After he presented our options, I told him we wanted to have Steve's sperm tested to determine what percentage of abnormal gametes we are dealing with. He did not understand, I must have phrased it poorly, so we tangoed around his small office knocking over pictures and lamps until I shamefully pulled out this research article I had hidden in my handbag. I was hoping it would not have to come to that, but once I drew his attention to the table on page 6 things improved dramatically. "OH!" he said "OH! How interesting! I am surprised I missed this article." Yeah, well, we cannot ALL be on top of the latest research in reproductive endocrinology, don't feel bad.

He said he would talk to his cytogeneticist the following morning and get that guy's thoughts. Either they could do this or they would find someone who could. Okey-dokey. Mission accomplished.

He left a message this morning saying that they could perform the test here, and that the genetics guy thought it was a terrific idea. Steve emailed me this information after deleting the voicemail. I said, great, but what exactly are we supposed to do?
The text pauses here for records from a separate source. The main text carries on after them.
-- ==== Sys2Proof/Tests/Slice0.lean ====
section
/-! SUPPORT. Decoding shown on words written from the spec's encodings, one for each constructor; ill-formed operands refused;
single-step vectors of 95_test_vectors.md; and, for each statement of Obligations.lean that has hypotheses, states and
operands that meet them. -/

namespace Sys2Proof.Tests
open Sys2Proof Sys2Proof.Machine

-- One declaration after another: many declarations waiting on one kernel check would each hold a thread.
set_option Elab.async false

/-! ## Decoding

The words are laid out from the fields of spec/opcode_table.json, with operand values of no pattern. -/

theorem test_decode_a32_branch :
    ∀ p ∈ ([
     (0x5AF2A74D, Instr.b .pl 0xF2A74D),
     (0x2B651327, Instr.bl .cs 0x651327),
     (0xA12FFF10, Instr.bx .ge 0)] : List (Word × Instr)), decodeWord p.1 = .ok p.2 := by
  repeat' refine List.forall_mem_cons.2 ⟨rfl, ?_⟩
  exact fun _ h => nomatch h

theorem test_decode_a32_dp_imm :
    ∀ p ∈ ([
     (0x12181595, Instr.andImm .ne true 8 1 ⟨5, 0x95⟩),
     (0xD231F3A1, Instr.eorImm .le true 1 15 ⟨3, 0xA1⟩),
     (0x42428192, Instr.subImm .mi false 2 8 ⟨1, 0x92⟩),
     (0x1270937F, Instr.rsbImm .ne true 0 9 ⟨3, 0x7F⟩),
     (0xB293194C, Instr.addImm .lt true 3 1 ⟨9, 0x4C⟩),
     (0xC2A2E76B, Instr.adcImm .gt false 2 14 ⟨7, 0x6B⟩),
     (0x92C9C711, Instr.sbcImm .ls false 9 12 ⟨7, 0x11⟩),
     (0xF2FD74B7, Instr.rscImm .unknown true 13 7 ⟨4, 0xB7⟩),
     (0xC31402BD, Instr.tstImm .gt 4 ⟨2, 0xBD⟩),
     (0x83340E23, Instr.teqImm .hi 4 ⟨14, 0x23⟩),
     (0xE3560F3B, Instr.cmpImm .al 6 ⟨15, 0x3B⟩),
     (0x93720448, Instr.cmnImm .ls 2 ⟨4, 0x48⟩),
     (0xB398F9A7, Instr.orrImm .lt true 8 15 ⟨9, 0xA7⟩),
     (0x63A017A2, Instr.movImm .vs false 1 ⟨7, 0xA2⟩),
     (0x13C92819, Instr.bicImm .ne false 9 2 ⟨8, 0x19⟩),
     (0x93E0711D, Instr.mvnImm .ls false 7 ⟨1, 0x1D⟩)] : List (Word × Instr)), decodeWord p.1 = .ok p.2 := by
  repeat' refine List.forall_mem_cons.2 ⟨rfl, ?_⟩
  exact fun _ h => nomatch h

theorem test_decode_a32_dp_shift :
    ∀ p ∈ ([
     (0x00183086, Instr.andShift .eq true 8 3 ⟨.lsl, 1, 6⟩),
     (0xA03F0946, Instr.eorShift .ge true 15 0 ⟨.asr, 18, 6⟩),
     (0x405DA289, Instr.subShift .mi true 13 10 ⟨.lsl, 5, 9⟩),
     (0xA076C529, Instr.rsbShift .ge true 6 12 ⟨.lsr, 10, 9⟩),
     (0x808E5BA4, Instr.addShift .hi false 14 5 ⟨.lsr, 23, 4⟩),
     (0x00BA1C49, Instr.adcShift .eq true 10 1 ⟨.asr, 24, 9⟩),
     (0xD0CF47CA, Instr.sbcShift .le false 15 4 ⟨.asr, 15, 10⟩),
     (0x60FA5067, Instr.rscShift .vs true 10 5 ⟨.ror, 0, 7⟩),
     (0x3116066D, Instr.tstShift .cc 6 ⟨.ror, 12, 13⟩),
     (0xD1360DC4, Instr.teqShift .le 6 ⟨.asr, 27, 4⟩),
     (0x21510283, Instr.cmpShift .cs 1 ⟨.lsl, 5, 3⟩),
     (0x017206C5, Instr.cmnShift .eq 2 ⟨.asr, 13, 5⟩),
     (0xA1907E6C, Instr.orrShift .ge true 0 7 ⟨.ror, 28, 12⟩),
     (0x61A03163, Instr.movShift .vs false 3 ⟨.ror, 2, 3⟩),
     (0xF1C90163, Instr.bicShift .unknown false 9 0 ⟨.ror, 2, 3⟩),
     (0xD1E0FFA7, Instr.mvnShift .le false 15 ⟨.lsr, 31, 7⟩)] : List (Word × Instr)), decodeWord p.1 = .ok p.2 := by
  repeat' refine List.forall_mem_cons.2 ⟨rfl, ?_⟩
  exact fun _ h => nomatch h

theorem test_decode_a32_dp_shiftReg :
    ∀ p ∈ ([
     (0x60031830, Instr.andShiftReg .vs false 3 1 ⟨.lsr, 8, 0⟩),
     (0x00330872, Instr.eorShiftReg .eq true 3 0 ⟨.ror, 8, 2⟩),
     (0x9053515B, Instr.subShiftReg .ls true 3 5 ⟨.asr, 1, 11⟩),
     (0xE0654372, Instr.rsbShiftReg .al false 5 4 ⟨.ror, 3, 2⟩),
     (0x90911832, Instr.addShiftReg .ls true 1 1 ⟨.lsr, 8, 2⟩),
     (0xC0BD5555, Instr.adcShiftReg .gt true 13 5 ⟨.asr, 5, 5⟩),
     (0x10CBB459, Instr.sbcShiftReg .ne false 11 11 ⟨.asr, 4, 9⟩),
     (0x50E91713, Instr.rscShiftReg .pl false 9 1 ⟨.lsl, 7, 3⟩),
     (0x71110236, Instr.tstShiftReg .vc 1 ⟨.lsr, 2, 6⟩),
     (0xB1360F3A, Instr.teqShiftReg .lt 6 ⟨.lsr, 15, 10⟩),
     (0xA153003D, Instr.cmpShiftReg .ge 3 ⟨.lsr, 0, 13⟩),
     (0x91790572, Instr.cmnShiftReg .ls 9 ⟨.ror, 5, 2⟩),
     (0xF19AC836, Instr.orrShiftReg .unknown true 10 12 ⟨.lsr, 8, 6⟩),
     (0x71A01550, Instr.movShiftReg .vc false 1 ⟨.asr, 5, 0⟩),
     (0x91C2A475, Instr.bicShiftReg .ls false 2 10 ⟨.ror, 4, 5⟩),
     (0x71E0121B, Instr.mvnShiftReg .vc false 1 ⟨.lsl, 2, 11⟩)] : List (Word × Instr)), decodeWord p.1 = .ok p.2 := by
  repeat' refine List.forall_mem_cons.2 ⟨rfl, ?_⟩
  exact fun _ h => nomatch h

theorem test_decode_a32_status :
    ∀ p ∈ ([
     (0x510FB000, Instr.mrs .pl 11),
     (0x4127F00D, Instr.msrReg .mi 7 13),
     (0xB322F805, Instr.msrImm .lt 2 ⟨8, 0x05⟩)] : List (Word × Instr)), decodeWord p.1 = .ok p.2 := by
  repeat' refine List.forall_mem_cons.2 ⟨rfl, ?_⟩
  exact fun _ h => nomatch h

theorem test_decode_a32_multiply :
    ∀ p ∈ ([
     (0x301F0895, Instr.mul .cc true 15 8 5),
     (0x2038CE90, Instr.mla .cs true 8 12 14 0),
     (0x808FAD91, Instr.umull .hi false 15 10 13 1),
     (0xB0B4859E, Instr.umlal .lt true 4 8 5 14),
     (0x20CC3898, Instr.smull .cs false 12 3 8 8),
     (0xC0F5A399, Instr.smlal .gt true 5 10 3 9)] : List (Word × Instr)), decodeWord p.1 = .ok p.2 := by
  repeat' refine List.forall_mem_cons.2 ⟨rfl, ?_⟩
  exact fun _ h => nomatch h

theorem test_decode_a32_swap :
    ∀ p ∈ ([
     (0xC10CF09C, Instr.swp .gt 12 15 12),
     (0xD143C093, Instr.swpb .le 3 12 3)] : List (Word × Instr)), decodeWord p.1 = .ok p.2 := by
  repeat' refine List.forall_mem_cons.2 ⟨rfl, ?_⟩
  exact fun _ h => nomatch h

theorem test_decode_a32_single :
    ∀ p ∈ ([
     (0xD51BC332, Instr.ldrImmPre .le false false 11 12 0x332),
     (0x8415B076, Instr.ldrImmPost .hi false 5 11 0x76),
     (0xF71C440B, Instr.ldrRegPre .unknown false false 12 4 ⟨.lsl, 8, 11⟩),
     (0x96957CEB, Instr.ldrRegPost .ls true 5 7 ⟨.ror, 25, 11⟩),
     (0xF43FF5D5, Instr.ldrtImm .unknown false 15 15 0x5D5),
     (0x16313785, Instr.ldrtReg .ne false 1 3 ⟨.lsl, 15, 5⟩),
     (0x3579F9C3, Instr.ldrbImmPre .cc false true 9 15 0x9C3),
     (0xD457EA72, Instr.ldrbImmPost .le false 7 14 0xA72),
     (0x57FA1A8E, Instr.ldrbRegPre .pl true true 10 1 ⟨.lsl, 21, 14⟩),
     (0x66DBC32E, Instr.ldrbRegPost .vs true 11 12 ⟨.lsr, 6, 14⟩),
     (0x247CA551, Instr.ldrbtImm .cs false 12 10 0x551),
     (0x16FFFBA7, Instr.ldrbtReg .ne true 15 15 ⟨.lsr, 23, 7⟩),
     (0x65AF128A, Instr.strImmPre .vs true true 15 1 0x28A),
     (0x2482026B, Instr.strImmPost .cs true 2 0 0x26B),
     (0x97A7C24D, Instr.strRegPre .ls true true 7 12 ⟨.asr, 4, 13⟩),
     (0x9687AEA2, Instr.strRegPost .ls true 7 10 ⟨.lsr, 29, 2⟩),
     (0x84A2003A, Instr.strtImm .hi true 2 0 0x3A),
     (0xC6ABA1CB, Instr.strtReg .gt true 11 10 ⟨.asr, 3, 11⟩),
     (0xE566F31D, Instr.strbImmPre .al false true 6 15 0x31D),
     (0xD4C30407, Instr.strbImmPost .le true 3 0 0x407),
     (0x37683924, Instr.strbRegPre .cc false true 8 3 ⟨.lsr, 18, 4⟩),
     (0x864D20EB, Instr.strbRegPost .hi false 13 2 ⟨.ror, 1, 11⟩),
     (0x54E7A955, Instr.strbtImm .pl true 7 10 0x955),
     (0xD6E86D6E, Instr.strbtReg .le true 8 6 ⟨.ror, 26, 14⟩)] : List (Word × Instr)), decodeWord p.1 = .ok p.2 := by
  repeat' refine List.forall_mem_cons.2 ⟨rfl, ?_⟩
  exact fun _ h => nomatch h

theorem test_decode_a32_half :
    ∀ p ∈ ([
     (0x80D880BD, Instr.ldrhImm .hi false true false 8 8 0x0D),
     (0x7130C0BC, Instr.ldrhReg .vc true false true 0 12 12),
     (0x2049B1B8, Instr.strhImm .cs false false false 9 11 0x18),
     (0x00A880B7, Instr.strhReg .eq false true true 8 8 7),
     (0xC17803D3, Instr.ldrsbImm .gt true false true 8 0 0x33),
     (0x409870D8, Instr.ldrsbReg .mi false true false 8 7 8),
     (0x01F175F9, Instr.ldrshImm .eq true true true 1 7 0x59),
     (0xF1B3B0F4, Instr.ldrshReg .unknown true true true 3 11 4)] : List (Word × Instr)), decodeWord p.1 = .ok p.2 := by
  repeat' refine List.forall_mem_cons.2 ⟨rfl, ?_⟩
  exact fun _ h => nomatch h

theorem test_decode_a32_block :
    ∀ p ∈ ([
     (0x7838CEAF, Instr.ldmda .vc true 8 0xCEAF),
     (0x78BF3F67, Instr.ldmia .vc true 15 0x3F67),
     (0xB93EE041, Instr.ldmdb .lt true 14 0xE041),
     (0xF9B4EC3B, Instr.ldmib .unknown true 4 0xEC3B),
     (0x882F33DD, Instr.stmda .hi true 15 0x33DD),
     (0xD8826AA9, Instr.stmia .le false 2 0x6AA9),
     (0x190750E5, Instr.stmdb .ne false 7 0x50E5),
     (0x19A36DA7, Instr.stmib .ne true 3 0x6DA7)] : List (Word × Instr)), decodeWord p.1 = .ok p.2 := by
  repeat' refine List.forall_mem_cons.2 ⟨rfl, ?_⟩
  exact fun _ h => nomatch h

theorem test_decode_n8_plain_1 :
    ∀ p ∈ ([
     ([0x00], Instr.nop), ([0x02], Instr.ld_mbc_a), ([0x03], Instr.inc_bc), ([0x04], Instr.inc_b),
     ([0x05], Instr.dec_b), ([0x07], Instr.rlca), ([0x09], Instr.add_hl_bc), ([0x0A], Instr.ld_a_mbc),
     ([0x0B], Instr.dec_bc), ([0x0C], Instr.inc_c), ([0x0D], Instr.dec_c), ([0x0F], Instr.rrca),
     ([0x12], Instr.ld_mde_a), ([0x13], Instr.inc_de), ([0x14], Instr.inc_d), ([0x15], Instr.dec_d),
     ([0x17], Instr.rla), ([0x19], Instr.add_hl_de), ([0x1A], Instr.ld_a_mde), ([0x1B], Instr.dec_de),
     ([0x1C], Instr.inc_e), ([0x1D], Instr.dec_e), ([0x1F], Instr.rra), ([0x22], Instr.ld_mhli_a),
     ([0x23], Instr.inc_hl), ([0x24], Instr.inc_h), ([0x25], Instr.dec_h), ([0x27], Instr.daa),
     ([0x29], Instr.add_hl_hl), ([0x2A], Instr.ld_a_mhli), ([0x2B], Instr.dec_hl), ([0x2C], Instr.inc_l)] ++ [
     ([0x2D], Instr.dec_l), ([0x2F], Instr.cpl), ([0x32], Instr.ld_mhld_a), ([0x33], Instr.inc_sp),
     ([0x34], Instr.inc_mhl), ([0x35], Instr.dec_mhl), ([0x37], Instr.scf), ([0x39], Instr.add_hl_sp),
     ([0x3A], Instr.ld_a_mhld), ([0x3B], Instr.dec_sp), ([0x3C], Instr.inc_a), ([0x3D], Instr.dec_a),
     ([0x3F], Instr.ccf), ([0x40], Instr.ld_b_b), ([0x41], Instr.ld_b_c), ([0x42], Instr.ld_b_d),
     ([0x43], Instr.ld_b_e), ([0x44], Instr.ld_b_h), ([0x45], Instr.ld_b_l), ([0x46], Instr.ld_b_mhl),
     ([0x47], Instr.ld_b_a), ([0x48], Instr.ld_c_b), ([0x49], Instr.ld_c_c), ([0x4A], Instr.ld_c_d),
     ([0x4B], Instr.ld_c_e), ([0x4C], Instr.ld_c_h), ([0x4D], Instr.ld_c_l), ([0x4E], Instr.ld_c_mhl),
     ([0x4F], Instr.ld_c_a), ([0x50], Instr.ld_d_b), ([0x51], Instr.ld_d_c), ([0x52], Instr.ld_d_d)] : List (List Byte × Instr)),
      decodeN8 p.1 = .ok (p.2, []) := by
  refine List.forall_mem_append.2 ⟨?_, ?_⟩
  all_goals
    repeat' refine List.forall_mem_cons.2 ⟨rfl, ?_⟩
    exact fun _ h => nomatch h

theorem test_decode_n8_plain_2 :
    ∀ p ∈ ([
     ([0x53], Instr.ld_d_e), ([0x54], Instr.ld_d_h), ([0x55], Instr.ld_d_l), ([0x56], Instr.ld_d_mhl),
     ([0x57], Instr.ld_d_a), ([0x58], Instr.ld_e_b), ([0x59], Instr.ld_e_c), ([0x5A], Instr.ld_e_d),
     ([0x5B], Instr.ld_e_e), ([0x5C], Instr.ld_e_h), ([0x5D], Instr.ld_e_l), ([0x5E], Instr.ld_e_mhl),
     ([0x5F], Instr.ld_e_a), ([0x60], Instr.ld_h_b), ([0x61], Instr.ld_h_c), ([0x62], Instr.ld_h_d),
     ([0x63], Instr.ld_h_e), ([0x64], Instr.ld_h_h), ([0x65], Instr.ld_h_l), ([0x66], Instr.ld_h_mhl),
     ([0x67], Instr.ld_h_a), ([0x68], Instr.ld_l_b), ([0x69], Instr.ld_l_c), ([0x6A], Instr.ld_l_d),
     ([0x6B], Instr.ld_l_e), ([0x6C], Instr.ld_l_h), ([0x6D], Instr.ld_l_l), ([0x6E], Instr.ld_l_mhl),
     ([0x6F], Instr.ld_l_a), ([0x70], Instr.ld_mhl_b), ([0x71], Instr.ld_mhl_c), ([0x72], Instr.ld_mhl_d)] ++ [
     ([0x73], Instr.ld_mhl_e), ([0x74], Instr.ld_mhl_h), ([0x75], Instr.ld_mhl_l), ([0x76], Instr.halt),
     ([0x77], Instr.ld_mhl_a), ([0x78], Instr.ld_a_b), ([0x79], Instr.ld_a_c), ([0x7A], Instr.ld_a_d),
     ([0x7B], Instr.ld_a_e), ([0x7C], Instr.ld_a_h), ([0x7D], Instr.ld_a_l), ([0x7E], Instr.ld_a_mhl),
     ([0x7F], Instr.ld_a_a), ([0x80], Instr.add_a_b), ([0x81], Instr.add_a_c), ([0x82], Instr.add_a_d),
     ([0x83], Instr.add_a_e), ([0x84], Instr.add_a_h), ([0x85], Instr.add_a_l), ([0x86], Instr.add_a_mhl),
     ([0x87], Instr.add_a_a), ([0x88], Instr.adc_a_b), ([0x89], Instr.adc_a_c), ([0x8A], Instr.adc_a_d),
     ([0x8B], Instr.adc_a_e), ([0x8C], Instr.adc_a_h), ([0x8D], Instr.adc_a_l), ([0x8E], Instr.adc_a_mhl),
     ([0x8F], Instr.adc_a_a), ([0x90], Instr.sub_b), ([0x91], Instr.sub_c), ([0x92], Instr.sub_d)] : List (List Byte × Instr)),
      decodeN8 p.1 = .ok (p.2, []) := by
  refine List.forall_mem_append.2 ⟨?_, ?_⟩
  all_goals
    repeat' refine List.forall_mem_cons.2 ⟨rfl, ?_⟩
    exact fun _ h => nomatch h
Who do we call? Who can help me work this through the insurance company? Where do we take your sperm and in what container (a horseradish jar? a Dixie cup?) and when? Details, I know, but someone needs to think of these things.

And yes, Steve often communicates with me via email despite the fact that he is within shouting distance ALL THE TIME. Freak. Oh, maybe that was hurtful, you know, since he is an actual freak. I should email him about that.